Özet

Analyse der Fucosylated menschlichen Milch Trisaccharides in biotechnologischen Zusammenhang mit genetisch codierte Biosensoren

Published: April 13, 2019
doi:

Özet

Wir beschreiben hier die Hochdurchsatz-Erkennung und Quantifizierung von Fucosylated Muttermilch-Oligosaccharide (HMOs) mit einer ganzen Zelle Biosensor. Wir zeigen auch hier, die Anpassung dieser Plattform zur Analyse von HMO Produktionsstämme, mit Schwerpunkt auf das Signal-Rausch-Verhältnis zu verbessern.

Abstract

Muttermilch-Oligosaccharide (HMOs) sind komplexe Kohlenhydrate Komponenten der menschlichen Muttermilch, die reichlich Vorteile auf Kleinkinder Gesundheit aufweisen. Optimierung ihrer biotechnologischen Synthese ist jedoch durch den relativ geringen Durchsatz der Erkennung und Quantifizierung von Monosaccharid und Verbindungen beschränkt. Konventionelle Techniken der Glycan Analyse gehören chromatographische/Masse-spektrometrische Methoden mit Durchsatz in der Größenordnung von Hunderten von Proben pro Tag ohne Automatisierung. Wir zeigen hier eine genetisch codierte bakterielle Biosensor für den Hochdurchsatz-, Gestänge-spezifische Erkennung und Quantifizierung von Fucosylated HMO Strukturen, 2′-Fucosyllactose und 3-Fucosyllactose, die wir über heterologe erreicht Ausdruck von Fucosidases. Da das Vorhandensein von Laktose in der Milch oder in biotechnologischen Prozessen zu Fehlalarmen führen kann, zeigen wir auch die Reduzierung des Signals aus Laktose mit unterschiedlichen Strategien. Aufgrund der hohen Durchsatz dieser Technik könnte vielen Reaktionsbedingungen oder Bioreaktor Parameter parallel in einer Angelegenheit von Stunden, ermöglicht die Optimierung der HMO Fertigung untersucht.

Introduction

Muttermilch-Oligosaccharide (HMOs) sind Laktose-abgeleitete Oligosaccharide, meist bestehend aus drei bis acht Zucker Monomere. Sie haben eine Laktose (Gal-β1, 4-Glc) verringern zu beenden und sind weiter durch Glykosid-Links länglich (β-1,3 – oder β-1,6-) Glukose (Glc), Galaktose (Gal) oder N-Acetylglucosamin (GlcNAc). Darüber hinaus Fucose (Fuc, α-1,2 – oder α-1,3-) oder Sialinsäure Säure (Sia oder NeuAc, α-2,3 – oder α-2,6-) Rückstände werden oft1hinzugefügt.

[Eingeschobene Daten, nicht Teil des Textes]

/-- A start message takes effect: it starts its task, or the re-run of one that is held here. It waits while an earlier run of
the task drains here, a commit is to be repeated, or R263 holds an output on this die (R263, R267, R295, R318, R424). -/
def State.takeStart (s : State) (src : Nat) (m : StartMsg) : State :=
  let k := taskKey src m.seq
  let later : State := { s with starts := s.starts ++ [(src, m)] }
  match s.task? k with
  | some t =>
    if t.life = .aborting || t.life = .copying then later
    else if t.life ≠ .held then s
    else
      let s := s.setTask k { t.again with rerun := true }
      (s.numbered t).foldl (fun s p => s.begin p.1 k p.2) s
  | none =>
    let mine := s.startClusters src m
    if mine = [] then s
    else
      let t := s.guest src m mine
      if !s.mayDispatch || s.heldTask k t then later
      else
        let s := (s.setTask k { t with after := m.after.map (taskKey src) }).resolve k
        let s := { s with urgentFor := s.urgentFor.filter (fun u => u ≠ (src, t.part)) }
        let s := s.onTask k (fun t => t.withVersions s.die m)
        if m.after.isSome then
          if s.policy t.part = 1 then
            s.each mine (fun s c => s.onCluster c (fun x => { x with stageFor := some k, staged := false, stagePaid := 0 }))
          else s
        else (s.numbered t).foldl (fun s p => (s.onCluster p.1 (fun x => { x with resv := none })).begin p.1 k p.2) s

/-- Start messages that wait here try again, in the order they came. -/
def State.tryStarts (s : State) : State := s.starts.foldl (fun s m => s.takeStart m.1 m.2) { s with starts := [] }

/-- DISPATCH_START: the clusters reserved for a die start its task, or, for a task that is held here, its re-run (R318,
R424). -/
def execDispatchStart (src : Fin 16) (m : StartMsg) (s : State) : Out := .next (s.takeStart src.val m)

/-- DISPATCH_CANCEL: the reservations for a die are released; where there are none, its urgent request is over (R318). One that
names a task tells that it has ended: what it still holds here goes (log 21). -/
def execDispatchCancel (body : CancelBody) (s : State) : Out :=
  let src := body.src
  if src.val = s.die then .next s
  else
    match body.task with
    | none =>
      let mine := (List.range 32).filter (fun c => (s.cluster c).resv = some (src.val * 1024))
      .next (if mine = [] then { s with urgentFor := s.urgentFor.filter (fun u => u.1 ≠ src.val) }
        else s.each mine (fun s c => s.onCluster c (fun x => { x with resv := none })))
    | some k =>
      let s := { s with starts := s.starts.filter (fun m => taskKey m.1 m.2.seq ≠ k) }
      match s.task? k with
      | none => .next s
      | some t =>
        if t.die ≠ src.val then .next s
        else if t.life = .held then .next (s.retire k stLost)
        else .next (s.abortRun k .lost)

/-- DISPATCH_IDLE: heads blocked for clusters of the partition gather again (R318). -/
def execDispatchIdle (src : Fin 16) (part : Fin 8) (s : State) : Out :=
  let s := if Tbl.get 0 s.peers (8 * src.val + part.val) = 0 then
      { s with peers := Tbl.set (8 * src.val + part.val) 1 s.peers }
    else s
  let qs := (s.queues.filter (fun p => p.2.st = .blocked && p.2.block = 3 && p.2.asked = [] && p.2.part = part.val)).map Prod.fst
  .next (s.each qs (fun s q =>
    match s.head q with
    | .short k => if s.mayDispatch then s.startGather q k else s
    | _ => s))

end Sys2Proof.Machine
end

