-- ==== Sys2Proof/Machine/ControlSpace.lean ====
section
/-! DEFINITION. The control space: decode, readers, writers, and every register of Tables 19-5 and 19-6 (19). -/
namespace Sys2Proof.Machine

/-! ### The register map (R529) -/

/-- The die-global registers (Table 19-5). -/
inductive DieReg where
  | build | grade | shapeStatus | ctlErr | bcastSkip | groupMask | cfgErr | cfgInfo | startStatus | reload | scrubStatus
  | commitStatus | waitscan | storeRoomFree | frontCfg | frontStatus | portTimeout | cellarStatus | faultStatus
  | coolantStatus | capacity | faultLog | secStatus | mgmtStatus | parcelStatus | probeCtl | clkStatus | regionMon
  | domainCtl | powerStatus | domainState | spanStatus | seamStatus | report | qstream | queueState | serdesCfg | linkCfg
  | powerCfg | fallbackCfg | scrubCfg | ctxStall | ctxStreamFault | ctxTrap | ctxState | masterCfg | ctxEnergy | ctxCount
deriving DecidableEq, Repr

/-- A row of the map: `count` registers of `words` words each, the first at `base`, `stride` bytes apart. -/
structure MapRow where
  reg : DieReg
  base : Nat
  stride : Nat
  count : Nat
  words : Nat
deriving DecidableEq, Repr

/-- Table 19-5, with the layouts of the defining rules. -/
def dieMap : List MapRow := [
  ⟨.build, 0x0000, 4, 1, 1⟩, ⟨.grade, 0x0004, 4, 1, 1⟩, ⟨.shapeStatus, 0x0100, 4, 1, 1⟩, ⟨.ctlErr, 0x0110, 4, 5, 1⟩,
  ⟨.bcastSkip, 0x0130, 4, 1, 1⟩, ⟨.groupMask, 0x0180, 4, 16, 1⟩, ⟨.cfgErr, 0x0200, 4, 1, 1⟩, ⟨.cfgInfo, 0x0204, 4, 1, 1⟩,
  ⟨.startStatus, 0x0208, 4, 1, 1⟩, ⟨.reload, 0x0210, 4, 1, 1⟩, ⟨.scrubStatus, 0x0220, 12, 1, 3⟩,
  ⟨.commitStatus, 0x0280, 4, 1, 1⟩, ⟨.waitscan, 0x0290, 8, 1, 2⟩, ⟨.storeRoomFree, 0x0300, 16, 8, 3⟩,
  ⟨.frontCfg, 0x0400, 16, 4, 1⟩, ⟨.frontStatus, 0x0404, 16, 4, 2⟩, ⟨.portTimeout, 0x0480, 4, 1, 1⟩,
  ⟨.cellarStatus, 0x0500, 8, 16, 2⟩, ⟨.faultStatus, 0x0600, 8, 1, 2⟩, ⟨.coolantStatus, 0x0640, 4, 1, 1⟩,
  ⟨.capacity, 0x0680, 4, 1, 1⟩, ⟨.faultLog, 0x0700, 16, 16, 4⟩, ⟨.secStatus, 0x0800, 4, 1, 1⟩,
  ⟨.mgmtStatus, 0x0804, 4, 1, 1⟩, ⟨.parcelStatus, 0x0810, 12, 1, 3⟩, ⟨.probeCtl, 0x0820, 4, 1, 1⟩,
  ⟨.clkStatus, 0x0900, 4, 1, 1⟩, ⟨.regionMon, 0x0910, 4, 8, 1⟩, ⟨.domainCtl, 0x0940, 4, 1, 1⟩,
  ⟨.powerStatus, 0x0950, 4, 1, 1⟩, ⟨.domainState, 0x0980, 4, 13, 1⟩, ⟨.spanStatus, 0x0A00, 16, 4, 3⟩,
  ⟨.seamStatus, 0x0A40, 4, 1, 1⟩, ⟨.report, 0x1000, 8, 256, 2⟩, ⟨.qstream, 0x4000, 8, 1024, 2⟩,
  ⟨.queueState, 0x6000, 8, 1024, 2⟩, ⟨.serdesCfg, 0x8000, 4, 9, 1⟩, ⟨.linkCfg, 0x9800, 4, 1, 1⟩,
  ⟨.powerCfg, 0x9A00, 4, 1, 1⟩, ⟨.fallbackCfg, 0x9C00, 4, 1, 1⟩, ⟨.scrubCfg, 0x9E00, 4, 1, 1⟩,
  ⟨.ctxStall, 0x400000, 8, 131072, 2⟩, ⟨.ctxStreamFault, 0x500000, 16, 4096, 4⟩, ⟨.ctxTrap, 0x520000, 16, 4096, 4⟩,
  ⟨.ctxState, 0x530000, 4, 4096, 1⟩, ⟨.masterCfg, 0x540000, 4, 4096, 1⟩, ⟨.ctxEnergy, 0x550000, 8, 4096, 2⟩,
  ⟨.ctxCount, 0x560000, 8, 4096, 2⟩]

/-- The index and the word that a row gives an offset, if a register word of the row lies there. -/
def MapRow.hit (m : MapRow) (off : Nat) : Option (Nat × Nat) :=
  let d := off - m.base
  if m.base ≤ off && d / m.stride < m.count && d % m.stride / 4 < m.words then some (d / m.stride, d % m.stride / 4) else none

/-- The register word at a die-global offset: register, index, word; none where the offset is reserved (R523). -/
def dieRegAt (off : Nat) : Option (DieReg × Nat × Nat) :=
  dieMap.findSome? (fun m => (m.hit off).map (fun h => (m.reg, h.1, h.2)))

/-- The tile and cluster registers (Table 19-6), each word its own. -/
inductive LocalReg where
  | tileFmax | tileHealth | tileHealthClear | clauseErr | clauseErrAt | tileRun | tileRunExempt | spareMap | seqStatus
  | seqErr | mboxStatus | extStatus
deriving DecidableEq, Repr

/-- The register word at an offset of a tile field (R518, Table 19-6). -/
def localRegAt (field off : Nat) : Option LocalReg :=
  if field ≤ 16 || field = 30 then
    match off with
    | 0x10 => some .tileFmax
    | 0x20 => some .tileHealth
    | 0x24 => some .tileHealthClear
    | 0x60 => some .clauseErr
    | 0x64 => some .clauseErrAt
    | 0x70 => some .tileRun
    | 0x74 => some .tileRunExempt
    | _ => none
  else if field = 31 then
    match off with
    | 0x40 => some .spareMap
    | 0x80 => some .seqStatus
    | 0x84 => some .seqErr
    | 0x88 => some .mboxStatus
    | 0xC0 => some .extStatus
    | _ => none
  else none

/-! ### Values -/

/-- A register word from its fields: lowest bit, width, value. -/
def pack : List (Nat × Nat × Nat) → Nat
  | [] => 0
  | (lo, w, v) :: r => v % 2 ^ w * 2 ^ lo + pack r

/-- A field whose 0 reads as 1. -/
def zeroAsOne (x : Nat) : Nat := if x = 0 then 1 else x

/-- Free granules of a tier of a partition, summed over its clusters for shelf and larder (R271). -/
def State.storeRoomFree (s : State) (p tier : Nat) : Nat :=
  if !s.partPresent p then 0
  else
    let room := s.room p tier
    let n := if tier = 2 then freeGranules room (s.taken 2 0)
      else (((List.range 32).filter (fun c => s.active c && s.shape.part c = p)).map
        (fun c => freeGranules room (s.taken tier c))).sum
    satTo (2 ^ 28 - 1) n

/-- Code of a context state (Table 11-11). -/
def CtxSt.code : CtxSt → Nat
  | .free => 0
  | .live => 1
  | .draining => 2
  | .lost => 3
  | .teardown => 4

/-- Code of a host queue state (Table 11-12). -/
def QSt.code : QSt → Nat
  | .absent => 0
  | .idle => 1
  | .open_ => 2
  | .blocked => 3
  | .draining => 4

/-- Where a sequencer stands (Table 08-7). -/
def State.seqState (s : State) (c : Nat) : Nat :=
  let x := s.cluster c
  match x.phase with
  | .idle => 0
  | .wiping => 1
  | .staging => 1
  | .ready => 1
  | .loading => 1
  | .copying => if x.task.isSome then 7 else 0
  | .ended => 7
  | .stopped => 7
  | .running =>
    if x.paraEnded then 7
    else
      match x.step with
      | .barrier => 4
      | .arrived => 4
      | .pre => if clauseOp x.word = 5 then 5 else 2
      | .post => if clauseOp x.word = 4 then 6 else 2
      | .body => if s.tilesOf.any (fun t => 256 ≤ (s.tile c t).clauseQ.length) then 3 else 2

/-- CTX_STALL and CTX_ENERGY as the 64-bit counts that they show (R282, R494). -/
def State.ctxCounter (s : State) (r : DieReg) (i : Nat) : Nat :=
  match r with
  | .ctxStall => Tbl.get 0 (s.ctx (i / 32)).stall (i % 32)
  | .ctxEnergy => (s.ctx i).energy / 10 ^ 9
  | _ => 0

/-- One word of a FAULT_LOG entry (Table 15-4). -/
def State.logWord (s : State) (i w : Nat) : Nat :=
  let e := Tbl.get LogEntry.fresh s.faults.log i
  let valid := (Tbl.find i s.faults.log).isSome
  match w with
  | 0 => e.seq.toNat
  | 1 =>
    if valid then
      pack [(0, 12, e.ctx.toNat), (12, 3, s.die / 2), (15, 1, s.die % 2), (16, 3, e.cl / 4), (19, 2, e.cl % 4), (21, 5, e.tile),
            (26, 4, e.cls), (31, 1, 1)]
    else 0
  | 2 => pack [(0, 3, e.action), (3, 1, b2n e.attempt), (8, 8, e.cell)]
  | _ => e.where_

/-- Words of the registers of chapters 01, 13 and 14. -/
def State.startWord (s : State) (r : DieReg) (i w : Nat) : Nat :=
  match r with
  | .build => s.build.toNat
  | .grade => s.grade.toNat
  | .shapeStatus =>
    pack [(0, 9, satTo 256 s.report.entries.length), (9, 1, b2n s.report.overflow), (16, 4, satTo 15 s.report.clamped),
          (20, 4, satTo 15 s.report.defaulted), (24, 4, satTo 15 s.report.truncated), (28, 2, s.report.state),
          (30, 1, b2n s.report.ignored)]
  | .report =>
    match s.report.entries[i]? with
    | none => 0
    | some e => if w = 0 then pack [(0, 8, e.field), (8, 5, e.index), (13, 3, e.action), (16, 4, e.cause)] else e.value
  | .cfgErr =>
    pack [(0, 8, s.cfg.first), (8, 1, b2n s.start.errorN), (9, 1, b2n s.cfg.early), (10, 1, b2n s.cfg.partial_),
          (11, 1, b2n s.cfg.shapeOnly), (16, 15, s.cfg.seen.toNat)]
  | .cfgInfo =>
    pack [(0, 13, s.cfg.written), (13, 13, s.cfg.skipped), (26, 1, b2n s.reloading), (27, 1, b2n s.cfg.kind)]
  | .startStatus =>
    pack [(0, 4, s.start.st), (4, 4, s.start.pos), (8, 1, b2n s.start.head), (9, 1, b2n s.start.inpkg),
          (10, 1, b2n s.start.noLock), (11, 1, b2n s.start.doneLate), (16, 16, s.start.loadMs)]
  | .reload =>
    pack [(0, 3, s.reload.region), (4, 1, b2n s.reload.reject), (5, 3, s.reload.st), (8, 8, s.reload.removed)]
  | .scrubStatus =>
    match w with
    | 0 => pack [(0, 16, s.scrub.noness), (16, 8, s.scrub.ess), (24, 8, s.scrub.privCorr)]
    | 1 => pack [(0, 8, s.scrub.vote), (8, 1, b2n s.scrub.lost), (16, 16, s.scrub.pass)]
    | _ => pack [(0, 24, s.scrub.lastAddr), (24, 2, s.scrub.kind)]
  | .scrubCfg =>
    let x := s.scrubCfg.toNat
    pack [(0, 8, zeroAsOne (bitsN x 0 8)), (8, 8, zeroAsOne (bitsN x 8 8)), (16, 8, zeroAsOne (bitsN x 16 8)),
          (24, 1, bitsN x 24 1)]
  | .serdesCfg =>
    let x := (Tbl.get 0 s.hard.serdes i).toNat
    pack [(0, 5, min 16 (bitsN x 0 5)), (5, 3, bitsN x 5 3)]
  | _ => 0

/-- Words of the registers of chapters 09 to 12. -/
def State.serviceWord (s : State) (r : DieReg) (i w : Nat) : Nat :=
  match r with
  | .storeRoomFree => s.storeRoomFree i w
  | .commitStatus =>
    pack [(0, 10, s.commits.length), (10, 1, b2n s.fullSeen), (16, 8, s.redo), (24, 8, s.badCrc)]
  | .waitscan => if w = 0 then pack [(0, 16, s.scanCycles), (16, 10, s.scanQueue)] else s.scanSeq.toNat
  | .qstream =>
    let q := s.queue i
    if s.queueState i = .absent then 0
    else if w = 0 then pack [(0, 12, q.rateRd), (12, 8, q.depthRd), (20, 9, q.outstanding)]
    else pack [(0, 12, q.rateWr), (12, 8, q.depthWr)]
  | .queueState =>
    let q := s.queue i
    if s.queueState i = .absent then 0
    else if w = 0 then
      pack [(0, 12, q.ctx.toNat), (12, 3, if q.st = .idle then s.queuePart i else q.part), (15, 3, (s.queueState i).code),
            (18, 2, q.block), (20, 12, (s.pendingOf i).length)]
    else pack [(0, 12, q.qdepth), (12, 16, q.waitLimit)]
  | .ctxStreamFault =>
    match (s.ctx i).stream with
    | none => 0
    | some (addr, seq, port) =>
      (match w with
       | 0 => bitsN addr 0 32
       | 1 => bitsN addr 32 16
       | 2 => seq
       | _ => pack [(0, 4, port), (4, 1, 1)])
  | .ctxTrap => ((s.ctx i).trap.getD w 0).toNat
  | .ctxState =>
    let x := s.ctx i
    pack [(0, 12, x.master.toNat), (12, 3, x.part), (15, 3, x.st.code), (18, 1, b2n x.resetPend), (20, 3, x.cause)]
  | .masterCfg =>
    let own := (s.ctxs.filter (fun p => p.1 < 4096 && p.2.st ≠ .free && p.2.master.toNat = i)).length
    pack [(0, 10, Tbl.get 0x64 s.hbLimit i), (10, 1, b2n (Tbl.get false s.expired i)), (12, 13, own)]
  | .ctxCount => if w = 0 then (s.ctx i).escSat else (s.ctx i).allocFail
  | .frontCfg =>
    let p := s.port i
    pack [(0, 12, p.midBase), (12, 12, p.midMask), (24, 1, b2n p.en), (25, 1, b2n p.hung)]
  | .frontStatus =>
    let p := s.port i
    if w = 0 then pack [(0, 16, p.midRej), (16, 16, p.badField)] else pack [(0, 16, p.wdErr), (16, 8, p.proto), (24, 8, p.irqLost)]
  | .portTimeout => pack [(0, 8, s.wdLimit), (8, 8, s.cellarLimit), (16, 10, s.respLimit)]
  | .cellarStatus =>
    let p := s.cport i
    if w = 0 then pack [(0, 16, p.corr), (16, 8, p.uncorr), (24, 8, p.badTag)]
    else pack [(0, 8, p.timeouts), (8, 7, p.quar.length), (15, 1, b2n p.down)]
  | _ => 0

/-- Words of the registers of chapters 15 and 16. -/
def State.faultWord (s : State) (r : DieReg) (i w : Nat) : Nat :=
  match r with
  | .faultStatus =>
    if w = 0 then pack [(0, 16, s.faults.corrected), (16, 8, s.faults.retried), (24, 8, s.faults.uncorr)]
    else pack [(0, 8, s.faults.capRem), (8, 8, s.faults.subst), (16, 8, s.faults.stream), (24, 4, s.faults.next)]
  | .coolantStatus =>
    pack [(0, 1, b2n s.faults.coolOk), (1, 1, b2n (s.faults.stopped || s.faults.thermal)), (8, 8, s.faults.stops), (16, 16, s.faults.resub)]
  | .capacity =>
    pack [(0, 3, s.faults.capReg), (3, 1, b2n s.faults.capRegScope), (6, 3, s.faults.capSt), (16, 8, s.faults.lost),
          (24, 8, s.faults.out.toNat)]
  | .faultLog => s.logWord i w
  | .secStatus =>
    let held := (List.range 8).map (fun k => (1 + k, 1, b2n (Tbl.find k s.sec.slots).isSome))
    let sealed_ := (s.objs.filter (fun p => p.2.st = .live && p.2.policy.isSome)).length
    pack ((0, 1, b2n s.sec.fuseKey.isSome) :: (9, 2, s.sec.anchors.length) :: (11, 1, b2n s.sec.idOk) ::
      (12, 1, b2n s.sec.vbatLost) :: (16, 16, sealed_) :: held)
  | .mgmtStatus =>
    pack [(0, 1, b2n s.sec.fallback), (1, 2, s.sec.cause), (3, 1, b2n s.locked),
          (4, 2, (s.sec.sessions.filter (fun p => p.2.finished)).length), (8, 8, s.sec.fails), (16, 8, s.sec.lockouts)]
  | .parcelStatus =>
    (match w with
     | 0 => pack [(0, 4, s.sec.parcelCode), (4, 1, b2n (s.sec.opening.isSome || s.sec.openWaits.isSome)), (5, 7, s.sec.parcelNSlice)]
     | 1 => s.sec.parcelId.toNat
     | _ => satTo 65535 s.sec.opened)
  | .probeCtl => b2n s.sec.probeEn
  | .fallbackCfg =>
    let x := s.hard.fallback.toNat
    pack [(0, 4, zeroAsOne (bitsN x 0 4)), (4, 8, bitsN x 4 8), (12, 8, zeroAsOne (bitsN x 12 8))]
  | _ => 0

Aktuelle Analyse der Oligosaccharide und anderen Kohlenhydraten wird durch die Notwendigkeit spektrometrische chromatographische/Masse (MS) Technologie2,3,4,5, Durchsatz und Umfang begrenzt. 6 , 7, was ungefähr dauern kann eine Stunde pro Probe, ganz zu schweigen von der Notwendigkeit für teure Ausrüstung, spezielle Spalten und derivatizing Agenten und Know-how über die Funktionsweise dieser Geräte8. Oligosaccharid-Verbindungen sind besonders schwer zu bestimmen, erfordert fortgeschrittene MS9,10 oder Kernspinresonanz (NMR) Techniken11. Schnelle Optimierung der Synthese von diese Oligosaccharide ist somit durch den Durchsatz dieser langsamen analytischen Schritt begrenzt.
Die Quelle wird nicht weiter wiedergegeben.